> _Action item_
Give back, word for word, the lines in the listing below from the one holding "every operand has" down to the one holding "let told := f.pr == 0 || (get 3).isSome", both ends included.
====================
/-- The EXT word in front of index `i`, if any (R62). -/
def extOf (words : List W32) (i : Nat) : Option W32 :=
  if i = 0 then none
  else match words[i - 1]? with
    | some w => if major w = 1 then some w else none
    | none => none
/-- The immediate of R63: payload:field under a wide EXT. -/
def wideField (words : List W32) (i : Nat) (n : Nat) (f : BitVec n) : Word :=
  match extOf words i with
  | some e => if xKind e = 0 then (xPay e ++ f).signExtend 64 else f.signExtend 64
  | none => f.signExtend 64
def wideFieldZ (words : List W32) (i : Nat) (n : Nat) (f : BitVec n) : Word :=
  match extOf words i with
  | some e => if xKind e = 0 then (xPay e ++ f).zeroExtend 64 else f.zeroExtend 64
  | none => f.zeroExtend 64
/-- The modifier payload in front of index `i`; 0 when there is none (R62). -/
def modOf (words : List W32) (i : Nat) : BitVec 23 :=
  match extOf words i with | some e => if xKind e = 2 then xPay e else 0 | none => 0
def Ctx.sat (c : Ctx) : Bool := bitAt (modOf c.x.blk.words c.idx) 3
/-- The effective rounding mode (R165). -/
def effMode (words : List W32) (i : Nat) (round : Word) : Nat :=
  let m := numAt (modOf words i) 0 3
  if 1 ≤ m ∧ m ≤ 5 then m else numAt round 0 3
def Ctx.mode (c : Ctx) : Nat := effMode c.x.blk.words c.idx c.x.blk.round
/-- The scope of an instruction that honours the scope field, as R105 codes it; dev by default (R62, R266). -/
def Ctx.scope (c : Ctx) : Nat :=
  match numAt (modOf c.x.blk.words c.idx) 4 2 with | 1 => 0 | 2 => 1 | 3 => 3 | _ => 2

def slotKey (i k : Nat) : Nat := 4 * i + k

/-- The state of a predicate (R57). -/
inductive Pred where
  | run (mask : BitVec 16)
  | off
  | null
  | fault (t : Trap)
deriving DecidableEq, Repr

/-- Reads a predicate under R56 and R57. DESIGN CHOICE (log 55): a CAP or BROKEN predicate faults by its tag even where its lane 0 is
null, and a predicate's fault comes before a null token in a data slot. -/
def readPred (pr : Nat) (p : Value) : Pred :=
  if pr = 0 then .run allLanes
  else if p.null then .null
  else if p.tag == .cap then .fault (trapCap tTag p.cap)
  else if p.tag == .broken then .fault (trap tBrokenUse)
  else if pr = 1 then .run (if bitAt p.valid 0 then (bitsAt p.bits 0 16 : BitVec 16) &&& p.valid else 0)
  else if !bitAt p.valid 0 then .null
  else if (p.lane 0 != 0) == (pr == 2) then .run allLanes
  else .off

/-- Slot `k` has fired: the slots that yielded to it wait for it no longer (R129). -/
def Core.firedBy (c : Core) (k : Nat) : Core :=
  { c with slots := c.slots.foldl (fun m e =>
      if e.2.yieldFor.contains k then mapUpd m e.1 fun x => { x with yieldFor := x.yieldFor.filter (· != k) } else m) c.slots }
/-- Marks an instruction fired (1) or predicated off (2). -/
def State.mark (s : State) (r k i n : Nat) : State :=
  (if n = 1 then s.updCore r fun c => c.firedBy k else s).updBlk r k fun b => { b with fired := mapSet b.fired i n }

/-- Aborts the block of a firing instruction with a fault at its index. -/
def Ctx.abort (c : Ctx) (t : Trap) : State := c.s.takeTrap c.core c.slot t (BitVec.ofNat 32 c.idx) 0

/-- Delivers a value to a target; a second arrival at a filled slot faults BLOCK_FORM at the consumer (R54). -/
def State.send (s : State) (r k : Nat) (t : BitVec 9) (v : Value) : State :=
  if t = noTarget then s
  else
    let i := numAt t 0 7
    let key := slotKey i (match numAt t 7 2 with | 0 => 0 | 1 => 1 | 2 => 3 | _ => 2)
    if (s.slot r k).blk.phase != 2 then s
    else if (mapGet (s.slot r k).blk.slots key).isSome then s.takeTrap r k (trap tBlockForm) (BitVec.ofNat 32 i) 0
    else s.updBlk r k fun b => { b with slots := mapSet b.slots key (some v), arrived := mapSet b.arrived i s.cycle }

/-- The result of a firing: the state it leaves, the values for t0 and t1, and the events it raised. -/
structure Fired where
  s : State
  v0 : Value
  v1 : Value
  evs : List Nat := []

/-- Ends a firing: the instruction has fired, its values travel, its events wait for the commit (R179). -/
def Ctx.finish (c : Ctx) (f : Form) (x : Fired) : State :=
  if (x.s.slot c.core c.slot).blk.phase != 2 then x.s else
  let s := x.s.mark c.core c.slot c.idx 1
  let s := s.updBlk c.core c.slot fun b => { b with evs := x.evs.eraseDups.foldl (fun m e => mapUpd m e (· + 1)) b.evs }
  (s.send c.core c.slot f.t0 x.v0).send c.core c.slot f.t1 x.v1

/-- A store behind which a load waits (R60). -/
def storesDone (b : Blk) (lsid : Nat) : Bool :=
  (List.range lsid).all fun j => !bitAt b.storeMask j || (mapGet b.lsids' j).done

/-- An operand that may be a capability or a scalar is read from lanes 0 to 3 when it is CAP, else from lanes 0 and 1 (R126, R309,
R471). -/
def targetNull (v : Value) : Bool := if v.tag == .cap then !v.validTo 4 else !v.validTo 2
/-- A data operand that counts as a null token: one, or one read whole with a null lane (R58, R471). -/
def nullOperand (arity n whole : Nat) (v : Value) : Bool := n < arity && (v.null || (whole != 0 && !v.validTo whole))
/-- The operands L, R and X count as a null token between them: one does, or CUS.GIVE's destination has a null lane (R58, R309, R471). -/
def Form.nullOf (f : Form) (l r t : Value) : Bool :=
  nullOperand f.arity 0 f.wl l || nullOperand f.arity 1 f.wr r || nullOperand f.arity 2 f.wx t || (f.row == .cusGive && targetNull t)
/-- A null token, or an operand that counts as one, in a data slot. -/
def Form.nullData (f : Form) (c : Ctx) : Bool := f.nullOf c.l c.r c.t
/-- A value that has reached data slot `q` counts as a null token. -/
def Form.nullAt (f : Form) (q : Nat) (v : Option Value) : Bool :=
  match v with
  | some v => nullOperand f.arity q (match q with | 0 => f.wl | 1 => f.wr | _ => f.wx) v || (q == 2 && f.row == .cusGive && targetNull v)
  | none => false
/-- An instruction is ready (R54, R57, R58, R60, R61), given what has reached each slot and, for a load, whether the stores below it are done:
every operand has arrived; or a null token has, in any slot. DEDUCED (log 55): one in a data slot waits for the predicate, which may be off,
but where it completes a store's LSID. -/
def Form.ready (f : Form) (get : Nat → Option Value) (below : Bool) : Bool :=
  let told := f.pr == 0 || (get 3).isSome
  (told && (f.arity < 1 || (get 0).isSome) && (f.arity < 2 || (get 1).isSome) && (f.arity < 3 || (get 2).isSome) && (!f.row.isLoad || below))
    || (f.pr != 0 && (get 3).any fun p => readPred f.pr p == .null)
    || ((told || f.row.isStore) && (f.nullAt 0 (get 0) || f.nullAt 1 (get 1) || f.nullAt 2 (get 2)))

/-- The context of the instruction at `here`, when its block is admitted, it has not fired, the activity is not in
custody, and it is ready. -/
def State.ctx (s : State) (f : Form) : Option (Ctx × Value) :=
  let (r, k, i) := s.here
  let x := s.slot r k
  let b := x.blk
  let w := b.words[i]?.getD 0
  let get := fun q => mapGet b.slots (slotKey i q)
  if b.phase = 2 ∧ x.custody.state = 0 ∧ !(s.core r).gated ∧ i < b.words.length ∧ mapGet b.fired i = 0
      ∧ f.ready get (storesDone b (lsidOf w).toNat) then
    some ({ s := s, core := r, slot := k, idx := i, row := f.row, word := w, x := x, l := (get 0).getD default,
            r := (get 1).getD default, t := (get 2).getD default, mask := allLanes }, (get 3).getD default)
  else none
/-- An operand read whole, other than a computed target, is BROKEN: BROKEN_USE comes before any other fault (R33, R119, R126). -/
def Form.brokenWhole (f : Form) (l r t : Value) : Bool :=
  f.row != .brc && f.row != .ret && f.row != .callc
    && ((f.wl != 0 && l.tag == .broken) || (f.wr != 0 && r.tag == .broken) || (f.wx != 0 && t.tag == .broken))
====================
> _Response to the task_
every operand has arrived; or a null token has, in any slot. DEDUCED (log 55): one in a data slot waits for the predicate, which may be off,
but where it completes a store's LSID. -/
def Form.ready (f : Form) (get : Nat → Option Value) (below : Bool) : Bool :=
  let told := f.pr == 0 || (get 3).isSome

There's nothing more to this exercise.